**Raw data:**

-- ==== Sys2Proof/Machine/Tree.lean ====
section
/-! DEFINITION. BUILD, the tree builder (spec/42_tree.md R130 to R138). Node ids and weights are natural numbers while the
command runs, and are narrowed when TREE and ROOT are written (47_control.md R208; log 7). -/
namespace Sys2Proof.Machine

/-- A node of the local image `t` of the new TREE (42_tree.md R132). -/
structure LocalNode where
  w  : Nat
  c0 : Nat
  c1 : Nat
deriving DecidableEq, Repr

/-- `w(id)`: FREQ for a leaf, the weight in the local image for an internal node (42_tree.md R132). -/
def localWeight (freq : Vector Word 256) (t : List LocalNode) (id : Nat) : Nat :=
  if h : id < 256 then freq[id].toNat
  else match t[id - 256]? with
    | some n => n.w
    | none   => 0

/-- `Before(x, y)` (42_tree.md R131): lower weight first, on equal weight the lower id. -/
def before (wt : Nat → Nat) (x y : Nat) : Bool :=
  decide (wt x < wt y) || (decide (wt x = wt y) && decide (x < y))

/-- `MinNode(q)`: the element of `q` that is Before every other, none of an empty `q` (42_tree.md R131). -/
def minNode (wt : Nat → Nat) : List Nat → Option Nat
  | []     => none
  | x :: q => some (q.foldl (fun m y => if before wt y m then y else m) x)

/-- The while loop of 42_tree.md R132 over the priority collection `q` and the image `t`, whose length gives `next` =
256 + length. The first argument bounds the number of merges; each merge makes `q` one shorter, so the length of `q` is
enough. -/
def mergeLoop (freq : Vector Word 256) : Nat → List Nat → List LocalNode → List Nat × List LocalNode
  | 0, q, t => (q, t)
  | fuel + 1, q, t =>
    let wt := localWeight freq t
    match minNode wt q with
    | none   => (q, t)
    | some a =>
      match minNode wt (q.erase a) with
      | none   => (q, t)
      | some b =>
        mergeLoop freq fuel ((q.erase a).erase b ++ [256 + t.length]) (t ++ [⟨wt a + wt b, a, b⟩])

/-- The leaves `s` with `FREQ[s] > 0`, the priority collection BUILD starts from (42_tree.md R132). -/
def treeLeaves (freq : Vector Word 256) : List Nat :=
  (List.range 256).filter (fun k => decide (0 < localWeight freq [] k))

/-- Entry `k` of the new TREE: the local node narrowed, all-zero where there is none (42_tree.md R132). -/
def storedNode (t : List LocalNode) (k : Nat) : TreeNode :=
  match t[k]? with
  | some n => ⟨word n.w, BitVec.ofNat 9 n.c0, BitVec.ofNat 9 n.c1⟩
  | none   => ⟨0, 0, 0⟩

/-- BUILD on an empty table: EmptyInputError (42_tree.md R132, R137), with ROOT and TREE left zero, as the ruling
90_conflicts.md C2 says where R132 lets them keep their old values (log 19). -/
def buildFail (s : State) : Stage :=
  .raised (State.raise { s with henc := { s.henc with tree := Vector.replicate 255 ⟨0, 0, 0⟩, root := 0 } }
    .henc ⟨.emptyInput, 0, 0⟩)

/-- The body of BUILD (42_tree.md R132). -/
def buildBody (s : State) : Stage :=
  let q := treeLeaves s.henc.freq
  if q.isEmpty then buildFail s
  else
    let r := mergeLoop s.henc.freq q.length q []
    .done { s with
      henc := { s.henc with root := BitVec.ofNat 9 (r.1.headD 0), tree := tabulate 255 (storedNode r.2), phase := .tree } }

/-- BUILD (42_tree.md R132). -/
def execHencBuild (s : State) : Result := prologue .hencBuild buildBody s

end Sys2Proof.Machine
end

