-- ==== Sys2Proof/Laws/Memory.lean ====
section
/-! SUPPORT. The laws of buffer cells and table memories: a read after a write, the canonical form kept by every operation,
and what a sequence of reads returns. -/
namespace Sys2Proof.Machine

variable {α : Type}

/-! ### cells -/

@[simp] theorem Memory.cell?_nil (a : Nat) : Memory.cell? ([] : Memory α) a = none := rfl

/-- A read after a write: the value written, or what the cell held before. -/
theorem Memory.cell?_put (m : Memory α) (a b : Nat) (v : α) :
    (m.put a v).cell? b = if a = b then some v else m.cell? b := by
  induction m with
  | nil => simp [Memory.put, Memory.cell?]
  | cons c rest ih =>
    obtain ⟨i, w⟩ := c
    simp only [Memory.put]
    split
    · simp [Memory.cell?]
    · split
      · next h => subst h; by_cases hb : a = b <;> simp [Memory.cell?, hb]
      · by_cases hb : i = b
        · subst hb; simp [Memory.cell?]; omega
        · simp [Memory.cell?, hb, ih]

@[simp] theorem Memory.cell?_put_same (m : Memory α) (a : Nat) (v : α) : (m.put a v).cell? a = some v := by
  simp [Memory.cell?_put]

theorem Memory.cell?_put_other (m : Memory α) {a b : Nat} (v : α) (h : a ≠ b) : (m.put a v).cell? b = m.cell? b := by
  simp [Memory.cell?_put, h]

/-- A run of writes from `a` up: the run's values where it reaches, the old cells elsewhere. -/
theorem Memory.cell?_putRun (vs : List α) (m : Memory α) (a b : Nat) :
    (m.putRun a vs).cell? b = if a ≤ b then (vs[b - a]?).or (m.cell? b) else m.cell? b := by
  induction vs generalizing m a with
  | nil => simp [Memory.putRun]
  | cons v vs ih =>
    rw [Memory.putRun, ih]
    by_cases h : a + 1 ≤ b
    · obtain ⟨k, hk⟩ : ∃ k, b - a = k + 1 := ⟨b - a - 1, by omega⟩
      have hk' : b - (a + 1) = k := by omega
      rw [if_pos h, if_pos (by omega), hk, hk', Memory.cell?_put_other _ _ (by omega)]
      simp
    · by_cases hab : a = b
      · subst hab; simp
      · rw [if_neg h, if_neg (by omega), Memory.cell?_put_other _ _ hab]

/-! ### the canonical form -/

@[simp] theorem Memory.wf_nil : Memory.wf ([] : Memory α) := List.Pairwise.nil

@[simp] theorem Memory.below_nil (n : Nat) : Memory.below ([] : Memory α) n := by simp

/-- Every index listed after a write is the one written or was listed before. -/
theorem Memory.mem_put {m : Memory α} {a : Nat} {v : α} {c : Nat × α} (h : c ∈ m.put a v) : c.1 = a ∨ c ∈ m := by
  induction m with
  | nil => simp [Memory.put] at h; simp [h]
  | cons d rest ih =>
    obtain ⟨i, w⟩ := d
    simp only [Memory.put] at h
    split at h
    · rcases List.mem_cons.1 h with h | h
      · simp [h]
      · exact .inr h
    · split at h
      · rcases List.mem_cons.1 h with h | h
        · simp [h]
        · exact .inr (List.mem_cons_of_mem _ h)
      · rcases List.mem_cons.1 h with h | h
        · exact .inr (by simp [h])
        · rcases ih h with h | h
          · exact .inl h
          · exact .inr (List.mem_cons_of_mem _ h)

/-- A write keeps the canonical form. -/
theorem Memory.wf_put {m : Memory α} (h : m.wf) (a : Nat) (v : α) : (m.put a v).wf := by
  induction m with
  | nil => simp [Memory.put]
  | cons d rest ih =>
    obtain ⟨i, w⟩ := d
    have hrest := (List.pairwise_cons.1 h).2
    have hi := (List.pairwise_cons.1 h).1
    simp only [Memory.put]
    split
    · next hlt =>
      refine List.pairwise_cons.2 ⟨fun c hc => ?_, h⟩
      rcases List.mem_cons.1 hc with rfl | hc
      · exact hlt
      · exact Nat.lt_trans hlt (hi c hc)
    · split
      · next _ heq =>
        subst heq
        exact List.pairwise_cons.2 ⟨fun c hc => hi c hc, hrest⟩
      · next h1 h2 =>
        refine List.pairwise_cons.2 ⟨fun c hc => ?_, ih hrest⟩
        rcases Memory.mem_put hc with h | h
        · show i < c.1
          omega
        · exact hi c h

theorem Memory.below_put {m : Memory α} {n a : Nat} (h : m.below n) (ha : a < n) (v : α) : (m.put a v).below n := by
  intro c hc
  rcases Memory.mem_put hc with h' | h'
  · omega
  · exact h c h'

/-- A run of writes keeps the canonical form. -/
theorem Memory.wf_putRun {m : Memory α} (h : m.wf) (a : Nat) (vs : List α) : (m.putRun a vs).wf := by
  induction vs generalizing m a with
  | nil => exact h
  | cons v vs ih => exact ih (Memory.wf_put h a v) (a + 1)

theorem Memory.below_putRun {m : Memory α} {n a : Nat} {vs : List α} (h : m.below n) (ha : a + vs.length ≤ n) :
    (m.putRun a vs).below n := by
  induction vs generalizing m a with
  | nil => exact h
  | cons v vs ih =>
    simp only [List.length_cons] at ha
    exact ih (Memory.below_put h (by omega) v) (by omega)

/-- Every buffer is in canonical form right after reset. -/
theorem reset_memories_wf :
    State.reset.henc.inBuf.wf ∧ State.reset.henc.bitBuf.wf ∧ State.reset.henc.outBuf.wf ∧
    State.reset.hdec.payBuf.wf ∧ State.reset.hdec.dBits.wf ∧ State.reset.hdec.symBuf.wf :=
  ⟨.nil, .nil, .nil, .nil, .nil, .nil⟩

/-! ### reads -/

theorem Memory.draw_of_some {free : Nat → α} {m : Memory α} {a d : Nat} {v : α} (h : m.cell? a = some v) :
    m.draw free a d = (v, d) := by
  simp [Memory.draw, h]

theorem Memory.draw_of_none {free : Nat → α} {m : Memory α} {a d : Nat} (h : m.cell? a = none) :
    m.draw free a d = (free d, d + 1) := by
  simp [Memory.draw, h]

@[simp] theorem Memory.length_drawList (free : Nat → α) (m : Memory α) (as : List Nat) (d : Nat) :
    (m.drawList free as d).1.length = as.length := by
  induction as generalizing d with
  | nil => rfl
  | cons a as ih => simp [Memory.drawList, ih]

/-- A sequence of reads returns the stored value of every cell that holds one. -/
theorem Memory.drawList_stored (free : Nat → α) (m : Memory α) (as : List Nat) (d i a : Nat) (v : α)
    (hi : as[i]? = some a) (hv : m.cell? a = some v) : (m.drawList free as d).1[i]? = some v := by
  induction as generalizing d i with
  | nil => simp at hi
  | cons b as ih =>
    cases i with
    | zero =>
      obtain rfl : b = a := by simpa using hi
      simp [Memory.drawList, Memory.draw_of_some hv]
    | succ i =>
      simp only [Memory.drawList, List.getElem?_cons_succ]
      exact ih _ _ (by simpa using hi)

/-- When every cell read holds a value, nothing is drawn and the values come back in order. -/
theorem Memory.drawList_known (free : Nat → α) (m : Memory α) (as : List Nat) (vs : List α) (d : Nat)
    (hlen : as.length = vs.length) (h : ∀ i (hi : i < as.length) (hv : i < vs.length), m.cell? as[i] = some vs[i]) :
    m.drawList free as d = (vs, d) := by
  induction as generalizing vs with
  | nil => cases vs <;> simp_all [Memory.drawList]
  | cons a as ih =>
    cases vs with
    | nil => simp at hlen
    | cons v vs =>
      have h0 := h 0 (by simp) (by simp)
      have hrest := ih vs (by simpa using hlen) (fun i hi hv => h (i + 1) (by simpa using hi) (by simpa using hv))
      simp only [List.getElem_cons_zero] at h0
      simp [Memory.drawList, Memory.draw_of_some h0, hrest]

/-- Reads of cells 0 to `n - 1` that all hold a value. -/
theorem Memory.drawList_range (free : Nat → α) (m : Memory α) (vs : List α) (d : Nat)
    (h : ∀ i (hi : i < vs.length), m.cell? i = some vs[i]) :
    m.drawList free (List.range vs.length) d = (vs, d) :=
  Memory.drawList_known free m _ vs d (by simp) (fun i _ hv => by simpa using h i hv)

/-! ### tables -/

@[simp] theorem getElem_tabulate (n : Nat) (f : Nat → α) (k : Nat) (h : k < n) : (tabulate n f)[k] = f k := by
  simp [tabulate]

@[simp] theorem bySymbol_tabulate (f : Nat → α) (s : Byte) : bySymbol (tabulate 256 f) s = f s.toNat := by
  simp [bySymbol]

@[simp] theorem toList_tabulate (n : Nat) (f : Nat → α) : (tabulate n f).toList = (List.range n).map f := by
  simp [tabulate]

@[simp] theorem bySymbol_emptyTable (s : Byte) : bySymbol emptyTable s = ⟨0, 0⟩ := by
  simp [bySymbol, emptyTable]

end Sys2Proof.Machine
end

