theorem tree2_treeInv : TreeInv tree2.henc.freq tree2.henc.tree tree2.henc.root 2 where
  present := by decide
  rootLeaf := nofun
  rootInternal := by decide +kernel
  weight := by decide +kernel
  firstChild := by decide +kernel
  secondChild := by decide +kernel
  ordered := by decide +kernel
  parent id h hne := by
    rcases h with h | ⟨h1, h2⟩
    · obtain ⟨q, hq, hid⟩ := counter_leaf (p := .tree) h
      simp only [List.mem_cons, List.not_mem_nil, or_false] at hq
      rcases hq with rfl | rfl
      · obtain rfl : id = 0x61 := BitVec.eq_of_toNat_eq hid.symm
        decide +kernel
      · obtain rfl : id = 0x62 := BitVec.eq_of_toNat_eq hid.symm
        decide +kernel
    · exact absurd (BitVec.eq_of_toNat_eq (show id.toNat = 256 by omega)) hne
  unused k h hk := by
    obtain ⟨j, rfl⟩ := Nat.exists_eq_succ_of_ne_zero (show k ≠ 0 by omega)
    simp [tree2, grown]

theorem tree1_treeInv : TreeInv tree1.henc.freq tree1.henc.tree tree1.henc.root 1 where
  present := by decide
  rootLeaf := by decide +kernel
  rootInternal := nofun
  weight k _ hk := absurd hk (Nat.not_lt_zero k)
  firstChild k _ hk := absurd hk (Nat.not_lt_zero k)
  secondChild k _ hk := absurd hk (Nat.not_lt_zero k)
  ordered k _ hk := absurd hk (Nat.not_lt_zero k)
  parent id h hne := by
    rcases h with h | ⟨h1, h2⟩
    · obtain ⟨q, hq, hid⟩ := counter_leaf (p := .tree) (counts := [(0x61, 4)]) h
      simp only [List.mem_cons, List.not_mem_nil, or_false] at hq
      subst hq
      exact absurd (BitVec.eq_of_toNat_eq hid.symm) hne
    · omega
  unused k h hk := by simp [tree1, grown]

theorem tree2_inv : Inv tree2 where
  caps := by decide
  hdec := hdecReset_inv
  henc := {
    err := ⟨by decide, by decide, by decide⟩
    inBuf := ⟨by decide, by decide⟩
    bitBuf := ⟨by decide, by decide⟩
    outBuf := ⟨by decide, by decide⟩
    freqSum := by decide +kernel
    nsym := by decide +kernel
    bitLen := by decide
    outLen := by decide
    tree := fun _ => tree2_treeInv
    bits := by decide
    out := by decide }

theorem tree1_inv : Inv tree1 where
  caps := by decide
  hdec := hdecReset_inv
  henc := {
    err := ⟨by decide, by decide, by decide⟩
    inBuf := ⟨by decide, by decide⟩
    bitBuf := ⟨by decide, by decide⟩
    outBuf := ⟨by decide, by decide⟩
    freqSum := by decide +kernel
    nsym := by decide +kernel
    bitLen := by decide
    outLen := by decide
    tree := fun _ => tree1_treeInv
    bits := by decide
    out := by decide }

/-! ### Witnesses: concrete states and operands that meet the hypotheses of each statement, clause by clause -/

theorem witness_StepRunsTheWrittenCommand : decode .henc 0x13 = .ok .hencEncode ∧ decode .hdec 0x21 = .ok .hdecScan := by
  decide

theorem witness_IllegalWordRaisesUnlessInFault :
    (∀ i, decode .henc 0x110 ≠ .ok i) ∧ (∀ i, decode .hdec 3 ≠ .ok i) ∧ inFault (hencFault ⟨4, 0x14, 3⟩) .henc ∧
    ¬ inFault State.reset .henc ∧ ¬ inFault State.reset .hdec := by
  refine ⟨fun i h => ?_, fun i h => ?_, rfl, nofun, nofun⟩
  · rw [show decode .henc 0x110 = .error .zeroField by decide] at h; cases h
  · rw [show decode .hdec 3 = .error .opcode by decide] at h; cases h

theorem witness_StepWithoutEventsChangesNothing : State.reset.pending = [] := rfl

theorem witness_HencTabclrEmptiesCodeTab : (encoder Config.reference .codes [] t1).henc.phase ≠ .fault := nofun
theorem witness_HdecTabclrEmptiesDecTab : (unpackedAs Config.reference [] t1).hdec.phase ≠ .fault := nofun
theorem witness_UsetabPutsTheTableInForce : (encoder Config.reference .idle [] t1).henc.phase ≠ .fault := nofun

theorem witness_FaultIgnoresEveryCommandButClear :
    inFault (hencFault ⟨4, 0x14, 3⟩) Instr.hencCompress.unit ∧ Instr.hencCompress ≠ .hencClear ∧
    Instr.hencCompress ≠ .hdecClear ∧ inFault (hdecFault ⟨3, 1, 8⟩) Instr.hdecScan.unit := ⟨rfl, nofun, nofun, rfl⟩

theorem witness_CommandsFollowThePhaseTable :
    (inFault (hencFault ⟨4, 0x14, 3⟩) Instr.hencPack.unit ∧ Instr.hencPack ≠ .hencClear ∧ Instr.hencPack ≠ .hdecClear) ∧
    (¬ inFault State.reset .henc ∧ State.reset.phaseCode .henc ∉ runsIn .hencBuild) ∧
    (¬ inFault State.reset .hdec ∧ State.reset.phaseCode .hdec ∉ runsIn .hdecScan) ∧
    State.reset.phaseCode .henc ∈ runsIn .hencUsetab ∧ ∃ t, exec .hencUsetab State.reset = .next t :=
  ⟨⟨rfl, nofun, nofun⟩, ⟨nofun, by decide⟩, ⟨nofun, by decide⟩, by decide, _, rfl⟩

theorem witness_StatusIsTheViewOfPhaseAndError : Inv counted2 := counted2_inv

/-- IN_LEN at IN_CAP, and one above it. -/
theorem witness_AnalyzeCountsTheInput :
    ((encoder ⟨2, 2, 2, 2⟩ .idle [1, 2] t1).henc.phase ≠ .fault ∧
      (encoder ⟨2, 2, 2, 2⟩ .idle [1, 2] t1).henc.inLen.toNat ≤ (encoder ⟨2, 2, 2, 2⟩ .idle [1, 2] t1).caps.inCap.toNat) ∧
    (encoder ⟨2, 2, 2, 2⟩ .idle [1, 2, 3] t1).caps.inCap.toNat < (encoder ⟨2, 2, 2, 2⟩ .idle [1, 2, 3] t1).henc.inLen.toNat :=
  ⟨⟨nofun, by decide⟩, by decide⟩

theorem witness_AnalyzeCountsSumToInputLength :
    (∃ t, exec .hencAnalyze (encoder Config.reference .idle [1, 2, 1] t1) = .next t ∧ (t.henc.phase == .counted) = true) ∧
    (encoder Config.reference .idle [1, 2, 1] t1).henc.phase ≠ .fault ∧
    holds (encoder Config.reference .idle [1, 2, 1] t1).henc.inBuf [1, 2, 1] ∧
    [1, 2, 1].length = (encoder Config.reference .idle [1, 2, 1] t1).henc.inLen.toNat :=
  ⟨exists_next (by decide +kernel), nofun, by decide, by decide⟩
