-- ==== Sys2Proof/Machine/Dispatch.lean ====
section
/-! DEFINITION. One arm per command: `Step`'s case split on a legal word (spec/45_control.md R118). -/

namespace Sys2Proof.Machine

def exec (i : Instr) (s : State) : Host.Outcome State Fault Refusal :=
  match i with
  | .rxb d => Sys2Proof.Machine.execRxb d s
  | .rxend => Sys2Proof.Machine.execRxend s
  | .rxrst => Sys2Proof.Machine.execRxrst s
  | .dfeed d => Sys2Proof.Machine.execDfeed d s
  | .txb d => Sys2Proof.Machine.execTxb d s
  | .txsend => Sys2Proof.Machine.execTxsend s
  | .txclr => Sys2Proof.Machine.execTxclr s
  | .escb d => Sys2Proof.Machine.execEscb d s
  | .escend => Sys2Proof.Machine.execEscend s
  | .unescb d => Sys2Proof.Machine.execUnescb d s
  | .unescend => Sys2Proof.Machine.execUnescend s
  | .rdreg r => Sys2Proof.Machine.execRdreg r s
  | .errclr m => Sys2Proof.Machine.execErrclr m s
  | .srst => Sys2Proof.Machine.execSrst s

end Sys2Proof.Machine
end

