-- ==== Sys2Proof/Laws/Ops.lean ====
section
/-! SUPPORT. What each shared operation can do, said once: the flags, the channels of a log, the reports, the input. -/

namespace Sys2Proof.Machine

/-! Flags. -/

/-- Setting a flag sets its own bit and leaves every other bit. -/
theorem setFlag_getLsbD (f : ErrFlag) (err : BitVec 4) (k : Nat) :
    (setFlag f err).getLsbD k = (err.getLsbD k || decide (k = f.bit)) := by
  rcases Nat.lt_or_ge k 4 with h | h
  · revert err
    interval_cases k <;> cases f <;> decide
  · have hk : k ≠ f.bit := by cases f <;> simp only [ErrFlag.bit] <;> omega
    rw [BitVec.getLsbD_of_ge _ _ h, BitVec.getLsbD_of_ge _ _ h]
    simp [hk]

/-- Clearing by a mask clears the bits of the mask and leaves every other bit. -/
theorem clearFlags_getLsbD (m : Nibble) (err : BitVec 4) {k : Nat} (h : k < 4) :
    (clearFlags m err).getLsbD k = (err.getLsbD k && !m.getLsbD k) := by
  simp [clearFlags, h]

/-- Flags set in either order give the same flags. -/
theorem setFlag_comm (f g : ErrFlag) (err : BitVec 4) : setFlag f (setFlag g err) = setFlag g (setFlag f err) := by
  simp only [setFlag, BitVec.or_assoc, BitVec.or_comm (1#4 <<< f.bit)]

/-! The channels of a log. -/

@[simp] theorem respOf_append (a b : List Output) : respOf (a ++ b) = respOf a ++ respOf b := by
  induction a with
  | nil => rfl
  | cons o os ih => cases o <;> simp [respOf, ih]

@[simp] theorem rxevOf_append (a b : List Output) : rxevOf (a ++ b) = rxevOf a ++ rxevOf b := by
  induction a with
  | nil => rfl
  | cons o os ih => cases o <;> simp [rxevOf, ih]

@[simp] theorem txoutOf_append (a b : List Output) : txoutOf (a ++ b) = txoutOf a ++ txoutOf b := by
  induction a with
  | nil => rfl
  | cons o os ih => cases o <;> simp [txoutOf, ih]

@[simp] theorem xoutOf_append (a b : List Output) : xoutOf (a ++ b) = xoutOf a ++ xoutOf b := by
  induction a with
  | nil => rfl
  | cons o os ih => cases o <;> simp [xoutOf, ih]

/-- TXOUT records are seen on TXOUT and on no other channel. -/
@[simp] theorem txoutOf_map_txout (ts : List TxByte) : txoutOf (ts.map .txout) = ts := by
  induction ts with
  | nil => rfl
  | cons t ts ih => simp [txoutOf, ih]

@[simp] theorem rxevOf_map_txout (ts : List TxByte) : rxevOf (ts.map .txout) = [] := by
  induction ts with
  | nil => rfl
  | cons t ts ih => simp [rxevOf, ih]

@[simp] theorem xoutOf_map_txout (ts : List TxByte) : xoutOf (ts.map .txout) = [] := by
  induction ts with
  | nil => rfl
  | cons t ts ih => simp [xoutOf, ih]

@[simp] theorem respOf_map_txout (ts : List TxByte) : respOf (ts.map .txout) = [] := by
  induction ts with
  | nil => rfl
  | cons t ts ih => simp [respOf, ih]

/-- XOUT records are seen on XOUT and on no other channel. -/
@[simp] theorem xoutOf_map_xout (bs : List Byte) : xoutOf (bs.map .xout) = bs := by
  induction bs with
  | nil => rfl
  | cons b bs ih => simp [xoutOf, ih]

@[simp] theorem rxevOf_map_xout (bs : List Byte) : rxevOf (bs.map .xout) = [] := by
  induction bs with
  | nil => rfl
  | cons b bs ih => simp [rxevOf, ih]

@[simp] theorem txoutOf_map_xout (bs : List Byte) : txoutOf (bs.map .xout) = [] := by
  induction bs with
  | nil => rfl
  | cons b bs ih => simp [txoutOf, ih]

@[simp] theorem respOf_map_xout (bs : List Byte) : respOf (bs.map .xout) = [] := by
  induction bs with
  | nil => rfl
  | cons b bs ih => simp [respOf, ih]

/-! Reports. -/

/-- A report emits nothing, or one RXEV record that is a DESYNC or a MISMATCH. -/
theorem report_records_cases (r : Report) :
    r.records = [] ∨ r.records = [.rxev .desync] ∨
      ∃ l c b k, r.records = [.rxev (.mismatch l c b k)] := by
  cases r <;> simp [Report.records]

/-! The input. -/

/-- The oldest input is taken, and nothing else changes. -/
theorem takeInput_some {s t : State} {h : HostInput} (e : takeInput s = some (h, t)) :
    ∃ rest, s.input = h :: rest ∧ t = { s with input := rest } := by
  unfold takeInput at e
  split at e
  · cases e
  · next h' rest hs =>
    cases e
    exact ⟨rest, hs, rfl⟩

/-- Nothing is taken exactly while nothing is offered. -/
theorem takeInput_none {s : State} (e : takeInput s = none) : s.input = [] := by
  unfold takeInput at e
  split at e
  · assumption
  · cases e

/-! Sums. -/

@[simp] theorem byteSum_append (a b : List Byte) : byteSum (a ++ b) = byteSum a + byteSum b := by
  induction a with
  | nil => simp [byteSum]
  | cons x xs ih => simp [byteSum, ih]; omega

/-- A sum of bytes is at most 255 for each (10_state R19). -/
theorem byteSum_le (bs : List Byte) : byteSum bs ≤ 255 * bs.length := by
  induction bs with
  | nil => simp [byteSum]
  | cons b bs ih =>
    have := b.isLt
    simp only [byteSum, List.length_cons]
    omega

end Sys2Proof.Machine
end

**Description of the task:** Go through the material above, and wherever a line holds the word "ordered", copy it.

**Response:**
  ordered := by decide +kernel
  ordered k _ hk := absurd hk (Nat.not_lt_zero k)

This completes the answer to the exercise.